Dataset entries:
..............................

-- ==== Sys2Proof/Machine/Flags.lean ====
section
/-!
DEFINITION. Conditions and the numeric flag word: the comparisons of CMP (Table 4-5), the test of a WAIT (R126), and the read-and-clear of
FLAGRC (R63, R128).
-/

namespace Sys2Proof.Machine

/-- CMP conditions (Table 4-5). -/
def cmpHolds (c : CmpCond) (a b : Word) : Bool :=
  match c with
  | .eq => a == b
  | .ne => a != b
  | .ltu => decide (a.toNat < b.toNat)
  | .geu => decide (b.toNat ≤ a.toNat)
  | .lts => decide (a.toInt < b.toInt)
  | .ges => decide (b.toInt ≤ a.toInt)

/-- Whether a wait's condition holds (R126, R107). -/
def State.waitTrue (s : State) (a : Site) (w : WaitFor) : Bool :=
  match w with
  | .counter c b => Word.reached (s.ctxAt a).c[c] b
  | .beat t => decide (t ≤ s.beat)

/-- Whether a wait passes: its condition holds, and a wait for this beat sees the actions keyed to it applied (R372). -/
def State.waitMet (s : State) (a : Site) (w : WaitFor) : Bool :=
  s.waitTrue a w && !(w == .beat s.beat && s.actionDue a.ctx)

/-- FLAGRC clears the bits of the flag word that are 1 in b (R106). -/
def State.clearFlags (s : State) (c : Fin 8) (b : Word) : State := { s with flags := s.flags.set c (s.flags[c] &&& ~~~b) }

end Sys2Proof.Machine
end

..............................

◆ Exercise goal: Working from the data above, extract solely the lines from the one containing "def cmpHolds (c" through the one containing "(s.ctxAt a).c[c] b", exactly as they appear, both included.

◆ Task solution:
def cmpHolds (c : CmpCond) (a b : Word) : Bool :=
  match c with
  | .eq => a == b
  | .ne => a != b
  | .ltu => decide (a.toNat < b.toNat)
  | .geu => decide (b.toNat ≤ a.toNat)
  | .lts => decide (a.toInt < b.toInt)
  | .ges => decide (b.toInt ≤ a.toInt)

/-- Whether a wait's condition holds (R126, R107). -/
def State.waitTrue (s : State) (a : Site) (w : WaitFor) : Bool :=
  match w with
  | .counter c b => Word.reached (s.ctxAt a).c[c] b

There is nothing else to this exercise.